En cette période de pandémie mondiale, l’expression artistique semble être compromise, pour ne pas dire à l’arrêt. Pourtant certains réalisateurs, contraints de s’adapter à ce contexte inédit, parviennent à trouver un second souffle, réinventent leur façon de faire, avec succès. C’est le cas de Sam Levinson qui écrit et réalise l’excellent Malcom & Marie, en respectant scrupuleusement les règles sanitaires.
Huis-clos
Précisons avant tout que le tournage de Malcolm & Marie a été effectué en Californie, durant l’été 2020, en plein pic épidémique. Il a donc fallu repenser les plateaux de tournage, pour assurer la sécurité de chacun : avec pas plus de 12 personnes sur place, l’intégralité des scènes a été filmée dans l’enceinte d’une villa à l’adresse bien gardée.

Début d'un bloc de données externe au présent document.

-- ==== Sys2Proof/Tests/Slice0.lean ====
section
/-! SUPPORT. The model's own tests: the spec's worked examples (95_test_vectors.md and the Example lines of
the rules), each one step or one pure function. -/

set_option Elab.async false

namespace Sys2Proof.Tests

open Sys2Proof.Machine

/-! ## Well-formedness -/

/-- R92: L is 0 to 255. -/
theorem test_wellFormed_refuses_wide_L : (Instr.encAx 256 .zero true true).wellFormed = false := by decide

theorem test_wellFormed_takes_largest_L : (Instr.encAx 255 .zero true true).wellFormed = true := by decide

/-! ## Decoding, by words written out from R90, R91 and R103: FM, FB, FA, OP -/

theorem test_decode_crc8 : decode 0b00000000_10000000_00000111_00000001 = .ok (.crc8 0x07 0x80) := by decide
theorem test_decode_manEnc : decode 0b00000000_00000000_00000000_00010000 = .ok .manEnc := by decide
theorem test_decode_manDec : decode 0b00000001_00000000_00000000_00010001 = .ok (.manDec true) := by decide
theorem test_decode_dmanEnc : decode 0b00000000_00000000_00000000_00010010 = .ok .dmanEnc := by decide
theorem test_decode_dmanDec : decode 0b00000000_00000000_00000000_00010011 = .ok (.dmanDec false) := by decide
theorem test_decode_pcmEnc : decode 0b00000000_00000000_00000000_00100000 = .ok .pcmEnc := by decide
theorem test_decode_pcmDec : decode 0b00000000_00000000_00000000_00100001 = .ok .pcmDec := by decide
theorem test_decode_encA : decode 0b00000010_00000000_00000000_00110000 = .ok (.encA false true) := by decide
theorem test_decode_encB : decode 0b00000001_00000000_00000000_00110001 = .ok (.encB true false) := by decide
theorem test_decode_encC : decode 0b00000000_00000000_00000000_00110010 = .ok .encC := by decide
theorem test_decode_encAx :
    decode 0b00000001_00000011_00001100_00110011 = .ok (.encAx 12 .custom true false) := by decide
theorem test_decode_fit : decode 0b00000001_00000000_00000000_00110100 = .ok (.fit true) := by decide
theorem test_decode_fskGen : decode 0b00000000_00000000_00000000_01000000 = .ok .fskGen := by decide

/-- R274's examples, and R95's unassigned OP. -/
theorem test_decode_rejects :
    decode 0x00000000 = .error .unassignedOp ∧ decode 0x01000032 = .error .reservedBit ∧
    decode 0x00040C33 = .error .reservedBit ∧ decode 0x02000011 = .error .reservedBit ∧
    decode 0x000000FF = .error .unassignedOp ∧ decode 0x01000701 = .error .reservedBit := by decide

/-- R93: no two rows match the same word, since every mask covers OP and the OP values differ. -/
theorem test_rows_disjoint :
    opcodeRows.Pairwise (fun r q => r.pattern.extractLsb' 0 8 ≠ q.pattern.extractLsb' 0 8) ∧
    ∀ r ∈ opcodeRows, r.mask.extractLsb' 0 8 = 0xFF := by decide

Pourtant, ce protocole sanitaire n’a jamais été un frein créatif pour Sam Levinson, au contraire, puisqu’il va dans le sens du scénario. Malcom & Marie se déroule la nuit, en huis clos, avec quelques scènes dans le jardin de la maison.

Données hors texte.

/-! Headers. -/

/-- 30_encoding.md rules R72, R80 to R89: decoding the header of a command gives the command back, and every header is
the header of the command it decodes to. The cited rules hold what the spec marks as its own: decisions D5, D33,
general knowledge and derivations (log entry 1). -/
def Obligations.HeadersDecodeAndEncode : Prop :=
  (∀ i : Instr, i.wellFormed = true → headerWidth i = 8 → decodeHeader (encode i) = i) ∧
    (∀ h : Byte, encode (decodeHeader h) = h ∧ (decodeHeader h).wellFormed = true) ∧
    (∀ (sub : BitVec 6) (mbp : Bool),
      (encode (decodeNormalSub sub mbp)).setWidth 6 = sub ∧ (encode (decodeColorSub sub mbp)).setWidth 6 = sub)

/-- 30_encoding.md rules R80, R82, R85 to R87 (the worked examples) and R72, R84, R89: some headers written out bit by
bit. The cited rules hold what the spec marks as its own: decisions D5, D33, general knowledge and derivations (log
entry 1). -/
def Obligations.WrittenHeadersDecode : Prop :=
  decodeHeader 0b01100011#8 = .vtx 0b100011#6 ∧ decodeHeader 0b11110010#8 = .nrm 0b110010#6 ∧
    decodeHeader 0b10101111#8 = .col 0b101111#6 ∧ decodeHeader 0b00100011#8 = .mbr 1#4 true ∧
    decodeHeader 0b00011001#8 = .sst 0#2 true ∧ decodeHeader 0b00010000#8 = .stb 0#2 false ∧
    decodeHeader 0b00010111#8 = .stbReservedSelect true ∧ decodeHeader 0b00000000#8 = .eos ∧
    decodeHeader 0b00000001#8 = .vnop ∧ decodeHeader 0b00000111#8 = .skip8 ∧
    decodeHeader 0b00001000#8 = .pass ∧ decodeHeader 0b00000101#8 = .reserved05

/-! The step. -/

/-- 45_dispatch_control.md rules R212, R213: a step executes the command whose header is in NXT. A vertex header is
executed at once; for any other the next header is fetched first. The cited rules hold what the spec marks as its own:
decision D1 and general knowledge (log entry 1). -/
def Obligations.StepRunsDecodedCommand : Prop :=
  ∀ s : State, s.call = none → s.status = .run → s.moreBits = true →
    (s.nxt.extractLsb' 6 2 = 1#2 → step s = exec (decodeHeader s.nxt) { s with cur := s.nxt }) ∧
      (s.nxt.extractLsb' 6 2 ≠ 1#2 → Readable s 8 →
        step s = exec (decodeHeader s.nxt)
          { consume s 8 with cur := s.nxt, nxt := BitVec.ofNat 8 (peek s 0 8) })

/-- 45_dispatch_control.md rules R212, R213, 60_exceptions.md rules R252, R256: a lookahead fetch past E raises
REFILL_PAST_END before the body is read: the 8-bit fetch of a step whose header is no vertex, with CUR already loaded;
the 6-bit or 8-bit fetch of a vertex, as a step and as a command; and the second fetch of a vertex with bundled parts,
after the promotion into CUR. What the state after an error holds beside STATUS and the events is the model's choice
(log entry 3). The cited rules hold what the spec marks as its own: decisions D1, D3, D16, general knowledge and
derivations (log entry 1). -/
def Obligations.LookaheadPastEndRaises : Prop :=
  ∀ s : State, s.endAddr < s.p + 4 →
    let w := if s.bn = true ∨ s.bc = true then 6 else 8
    (s.call = none → s.status = .run → s.moreBits = true →
      (s.nxt.extractLsb' 6 2 ≠ 1#2 → s.c < 8 →
        step s = .next (enterError .refillPastEnd (.cursor s.p) { s with cur := s.nxt })) ∧
      (s.nxt.extractLsb' 6 2 = 1#2 → s.c < w →
        step s = .next (enterError .refillPastEnd (.cursor s.p) { s with cur := s.nxt }))) ∧
    (∀ h6 : BitVec 6, s.c < w → exec (.vtx h6) s = .next (enterError .refillPastEnd (.cursor s.p) s)) ∧
    (∀ (h6 : BitVec 6) (mbp : Bool), s.c < (if s.bc then 6 else 8) →
      exec (.nrmSub h6 mbp) s = .next (enterError .refillPastEnd (.cursor s.p) { s with cur := 3#2 ++ h6 })) ∧
    (∀ (h6 : BitVec 6) (mbp : Bool), s.c < 8 →
      exec (.colSub h6 mbp) s = .next (enterError .refillPastEnd (.cursor s.p) { s with cur := 2#2 ++ h6 }))

/-- 45_dispatch_control.md rule R211, 60_exceptions.md rules R253, R255, R266: where no bits remain, STATUS becomes DONE and
nothing else changes; after that the instance is IDLE, and after an error it stays as it is; nothing runs until the host
calls. That the end of the loop is a step of its own, that the change from DONE to IDLE is one, and that an idle or failed
machine answers the same state, are the model's (log entries 5, 20 and 2). The cited rules hold what the spec marks as its
own: decisions D2, D22, D25, D29 and derivations (log entry 1). -/
def Obligations.ExhaustedOrStoppedDecodeRunsNothing : Prop :=
  ∀ s : State, s.call = none →
    (s.status = .run → s.endAddr ≤ s.p → s.c = 0 → step s = .next { s with status := .done }) ∧
      (s.status = .done → step s = .next { s with status := .idle }) ∧
      (s.status = .idle ∨ s.status.isError = true → step s = .next s)

/-- 60_exceptions.md rules R250, R251, R253: what an error records, with the code of its reason's kind. An error of one of
the nine reasons that a step raises records the stream offset and CUR at that moment; one of the two reasons of the
pre-checks (45_dispatch_control.md rule R210) records bitpos 0 and header 0x00. The events already sent stay. The cited rules
hold what the spec marks as its own: decisions D2, D5, D6, D7, D8, D9, D16 and derivations (log entry 1). -/
def Obligations.ErrorEntryRecords : Prop :=
  let raised : List (Reason × Nat) :=
    [(.refillPastEnd, 1), (.reservedOpcode, 3), (.reservedTable, 3), (.unsetTableEntry, 3), (.negativeLength, 3),
      (.positionOverfit, 3), (.undefinedRead, 3), (.noWrapCase, 4), (.outOfDomain, 4)]
  let prechecks : List (Reason × Nat) := [(.precheck, 1), (.version, 2)]
  (∀ r : Reason, ∃ code, (r, code) ∈ raised ++ prechecks) ∧
    (∀ (s : State) (r : Reason) (i : Info) (code : Nat), (r, code) ∈ raised →
      (enterError r i s).status = .error ⟨code, r, i, 8 * ((s.p : Int) - s.start) - s.c, s.cur⟩ ∧
        (enterError r i s).events = s.events) ∧
    (∀ (s : State) (r : Reason) (i : Info) (code : Nat), (r, code) ∈ prechecks →
      (enterPrecheck r i s).status = .error ⟨code, r, i, 0, 0x00#8⟩ ∧ (enterPrecheck r i s).events = s.events)

/-! The host. -/

/-- 45_dispatch_control.md rule R210, 10_state.md rules R36, R37, 20_memory.md rule R64: a Decode call that passes the
pre-checks latches its request and resets every register. BUF is the array the call passes: a new one, or the host's with
every write made since the call before. That the call stands in a field of State and is taken by a step of its own (log
entry 6), that the host's array is a field of State, which a call names or replaces (log entry 30), and that the events
of earlier decodes stay in the list (log entry 12), are the model's choices. The cited rules hold what the spec marks as
its own: decisions D2, D6, D7, D16, D27, D34, general knowledge and derivations (log entry 1). -/
def Obligations.DecodeStartResets : Prop :=
  ∀ (s : State) (array : Option (List Byte)) (start len vmaj vmin vminmin : Nat),
    s.call = some (.decode array start len vmaj vmin vminmin) → s.status ≠ .run →
    start + len ≤ (array.map List.length).getD s.hostSize → versionOk s.params vmaj vmin vminmin = true →
      ∃ t, step s = .next t ∧
        (∀ bytes, array = some bytes →
          t.size = bytes.length ∧ ∀ (a : Nat) (h : a < bytes.length), t.buf.read a = bytes[a]) ∧
        (array = none → t.buf = s.hostBuf ∧ t.size = s.hostSize) ∧
        t.hostBuf = t.buf ∧ t.hostSize = t.size ∧ t.start = start ∧ t.len = len ∧
        t.vmaj = vmaj ∧ t.vmin = vmin ∧ t.vminmin = vminmin ∧
        t.p = start ∧ t.w = 0#32 ∧ t.c = 0 ∧ t.cur = 0x00#8 ∧ t.nxt = 0x01#8 ∧
        (∀ (k : TableId) (h6 : BitVec 6), t.entryAt k h6 = none) ∧
        (∀ j : BitVec 4, t.slot j = unwrittenSlot s.params) ∧
        (s.params.unwrittenRead = .fault →
          t.pos = none ∧ t.color = none ∧ t.alpha = none ∧ t.normal = none) ∧
        (s.params.unwrittenRead = .zero →
          t.pos = some ⟨0, 0, 0⟩ ∧ t.color = some ⟨0, 0, 0⟩ ∧ t.alpha = some 0 ∧ t.normal = some ⟨0, 0, 0, 0⟩) ∧
        t.wi = 15#4 ∧ t.bn = false ∧ t.bc = false ∧ t.ba = false ∧ t.useMn = false ∧ t.useMc = false ∧
        t.rep = 0#2 ∧ t.status = .run ∧ t.params = s.params ∧ t.events = s.events ∧ t.call = none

A l’image des confinements que nous avons vécus ces derniers mois, les deux personnages subissent petit à petit leur espace intime restreint, avant de se déchirer entre quatre murs. Les tensions s’installent dès la première minute. L’élément déclencheur du drame s’est cristallisé plus tôt dans la soirée, pendant la projection du nouveau film de Malcolm, plus précisément après, durant son discours de remerciements. Malcolm n’a pas remercié Marie, sa compagne, son actrice et sa Muse pour sa contribution au film. Cet incident est-il l’élément qui met le feu au poudre dans ce couple passionnel ? Ou s’agit-il d’un conflit bien plus profond qui détermine la relation des amants ?
Conflit toxique
On comprend au fil des répliques que Malcolm se nourrit du mal être de Marie pour le retranscrire dans son art ; quant à Marie, elle, a besoin du soutien constant de Malcolm pour se raccrocher à la vie. S’ils sont clairement dépendants l’un de l’autre, ils ont du mal à l’admettre, se le reprochent. Marie en veut à Malcolm d’avoir puisé sans limite dans son histoire personnelle pour créer son film. Elle se sent dépouillée de sa propre vie, regrette d’avoir perdu l’occasion de narrer son propre récit. Malcolm, lui, nie le fait que son film existe uniquement grâce à Marie et clame que ses propres expériences ont autant nourri l’œuvre.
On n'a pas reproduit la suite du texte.